In some methods, the anti-PD-1 therapy is an inhibitor that blocks or disrupts the interaction between PD-1 and PD-L1, for example, an anti-PD-1 antibody or an anti-PD-L1 antibody. In some methods, the anti-PD-1 antibody is selected from the group consisting of nivolumab (Opdivo®), pembrolizumab (Keytruda®), pidilizumab and BMS-936559. In some methods the anti-PDL-1 antibody is selected from the group consisting of atezolizumab (Tecentriq®), durvalumab (Imfinzi®) and avelumab (Bavencio®). Other PD-L1 inhibitors include, but are not limited to KNO35, CK-301, AUNP12, CA-170 and BMC-986189.

Any of the treatment methods described herein can further comprise administering an effective amount of a second therapeutic agent to the subject. The second therapeutic agent can be selected from the group consisting of a chemotherapeutic agent, an adjuvant, an immunomodulatory agent, a vaccine, a potentiating agent, a tumor antigen, or a combination thereof. It is understood that combinations, for example, a composition comprising immunotherapy and a chemotherapeutic agent, can be administered either concomitantly (e.g., as an admixture), separately but simultaneously (e.g., via separate intravenous lines into the same subject), or sequentially (e.g., one of the compounds or agents is given first followed by the second). Any of the methods provided herein can further comprise radiation therapy or surgery.

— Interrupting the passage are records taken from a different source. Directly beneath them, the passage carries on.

/-- DT has passed: the delayed rise of output A, or of B, takes effect. -/
def pwmDeadEnd (h : HalfId) (u : Nat) (b : Bool) (s : Block) : Block :=
  let p := s.pwm h u
  match p.now, (if b then p.dtB else p.dtA) with
  | some now, some t =>
    if now < t || s.pwmFrozen h then s else
    (s.modPwm h u fun x => if b then { x with lvlB := true, dtB := none } else { x with lvlA := true, dtA := none }).pwmShow h u
  | _, _ => s

def execPwmDeadTimeEnd (h : HalfId) (u : Fin 16) (b : Bool) (s : State) : Host.Outcome State Fault Refusal :=
  .next { s with blk := pwmDeadEnd h u.val b s.blk }

/-- S has been HIGH for BSMAX µs (200 ANGCLK each) within ±1 %: the refresh forces it LOW, in an ANGCLK, with tap 0. -/
def pwmRefreshStart (h : HalfId) (u : Nat) (s : Block) : Block :=
  let p := s.pwm h u
  match p.run, p.riseAt with
  | some run, some t =>
    if !s.on h F.PWM_BS_EN u || !s.on h F.PWM_CTRL_CMPL u || p.refAt.isSome || s.pwmFrozen h ||
       100 * (64 * run) < 100 * t + 99 * (s.f h F.PWM_BS_BSMAX u * 12800) then s
    else
      let s1 := (s.modPwm h u fun x => { x with refAt := some run }).pwmS h u (64 * run) false
      (s1.pwmErr h u 2).pwmShow h u
  | _, _ => s

def execPwmRefreshStart (h : HalfId) (u : Fin 16) (s : State) : Host.Outcome State Fault Refusal :=
  .next { s with blk := pwmRefreshStart h u.val s.blk }

/-- BSW ticks after its start the refresh releases S. -/
def pwmRefreshEnd (h : HalfId) (u : Nat) (s : Block) : Block :=
  let p := s.pwm h u
  match p.run, p.refAt with
  | some run, some t =>
    if run < t + s.f h F.PWM_BS_BSW u || s.pwmFrozen h then s
    else
      let s1 := s.modPwm h u fun x => { x with refAt := none }
      (s1.pwmS h u (64 * (t + s.f h F.PWM_BS_BSW u)) true).pwmShow h u
  | _, _ => s

def execPwmRefreshEnd (h : HalfId) (u : Fin 16) (s : State) : Host.Outcome State Fault Refusal :=
  .next { s with blk := pwmRefreshEnd h u.val s.blk }

/-! ## Trip (rules R290, R291) -/

/-- The selected trip lines that are asserted. -/
def Block.pwmLines (s : Block) (h : HalfId) (u : Nat) : Nat := s.f h F.PWM_TRIP_TMASK u &&& s.f h F.CMP_TLSTAT_TL

/-- The latch is set; SUP enters the setting in the error log (class 2, rule R428). -/
def Block.pwmTrip (s : Block) (h : HalfId) (u : Nat) (sw : Bool) : Block :=
  let new := !s.on h F.PWM_TRIP_LATCH u
  let s1 := s.setF h F.PWM_TRIP_LATCH 1 u
  let s2 := if new then (s1.setF h F.PWM_TRIP_LINES (s.pwmLines h u) u).setF h F.PWM_TRIP_SW (bitOf sw) u
            else if sw then s1.setF h F.PWM_TRIP_SW 1 u else s1
  let s3 := s2.pwmShow h u
  if new then s3.report h cTRIP 2 8 u (s2.w h .PWM_ERR u).toNat else s3

/-- PWM_TRIP_SET: a selected line asserts. -/
def execPwmTripSet (h : HalfId) (u : Fin 16) (s : State) : Host.Outcome State Fault Refusal :=
  if s.blk.pwmLines h u.val = 0 || s.blk.on h F.PWM_TRIP_LATCH u.val then .next s
  else .next { s with blk := s.blk.pwmTrip h u.val false }

/-- PWM_TRIP_SWSET. -/
def execPwmTripSwset (h : HalfId) (u : Fin 16) (s : State) : Host.Outcome State Fault Refusal :=
  s.access .PWM_TRIP h { s.blk.pwmTrip h u.val true with busErr := false }

/-- A 1 written to LATCH: refused with CLRREF and a class 0 report while a selected line is asserted (rules R291, R428); else the
outputs stay HIGH-Z until the next wrap. -/
def Block.pwmTripClear (s : Block) (h : HalfId) (u : Nat) : Block :=
  if !s.on h F.PWM_TRIP_LATCH u then s
  else if s.pwmLines h u ≠ 0 then (s.setF h F.PWM_TRIP_CLRREF 1 u).report h cOK 0 8 u (s.w h .PWM_ERR u).toNat
  else ((s.setF h F.PWM_TRIP_LATCH 0 u).modPwm h u fun x => { x with clear := true }).pwmShow h u

def execPwmTripClear (h : HalfId) (u : Fin 16) (s : State) : Host.Outcome State Fault Refusal :=
  s.access .PWM_TRIP h { s.blk.pwmTripClear h u.val with busErr := false }

/-! ## Freeze (rule R292) -/

/-- PWM_GFRZ and every unit's FROZEN: while a processor is halted by the debug port, or ANGCLK stands, in the rungs below Rest. -/
def Block.pwmFreeze (s : Block) (h : HalfId) : Block :=
  let v := bitOf ((s.half h).halted || decide (2 ≤ s.rung h))
  (List.range 16).foldl (fun t u => t.setF h F.PWM_STAT_FROZEN v u) (s.setF h F.PWM_GFRZ_FRZ v)

/-- A processor of the half is halted by the debug port, or runs again. -/
def Block.debugHalt (s : Block) (h : HalfId) (v : Bool) : Block := (s.modHalf h fun x => { x with halted := v }).pwmFreeze h

def execPwmFreeze (h : HalfId) (s : State) : Host.Outcome State Fault Refusal := .next { s with blk := s.blk.debugHalt h true }

/-- The halt ends; the units stay frozen where ANGCLK stands. -/
def execPwmUnfreeze (h : HalfId) (s : State) : Host.Outcome State Fault Refusal := .next { s with blk := s.blk.debugHalt h false }

end Sys2Proof.Machine
end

Representative chemotherapeutic agents include, but are not limited to amsacrine, bleomycin, busulfan, capecitabine, carboplatin, carmustine, chlorambucil, cisplatin, cladribine, clofarabine, crisantaspase, cyclophosphamide, cytarabine, dacarbazine, dactinomycin, daunorubicin, docetaxel, doxorubicin, epirubicin, etoposide, fludarabine, fluorouracil, gemcitabine, hydroxycarbamide, idarubicin, ifosfamide, irinotecan, leucovorin, liposomal doxorubicin, liposomal daunorubicin, lomustine, melphalan, mercaptopurine, mesna, methotrexate, mitomycin, mitoxantrone, oxaliplatin, paclitaxel, pemetrexed, pentostatin, procarbazine, raltitrexed, satraplatin, streptozocin, tegafur-uracil, temozolomide, teniposide, thiotepa, tioguanine, topotecan, treosulfan, vinblastine, vincristine, vindesine, vinorelbine, or a combination thereof. Representative pro-apoptotic agents include, but are not limited to fludarabinetaurosporine, cycloheximide, actinomycin D, lactosylceramide, 15d-PGJ(2) and combinations thereof.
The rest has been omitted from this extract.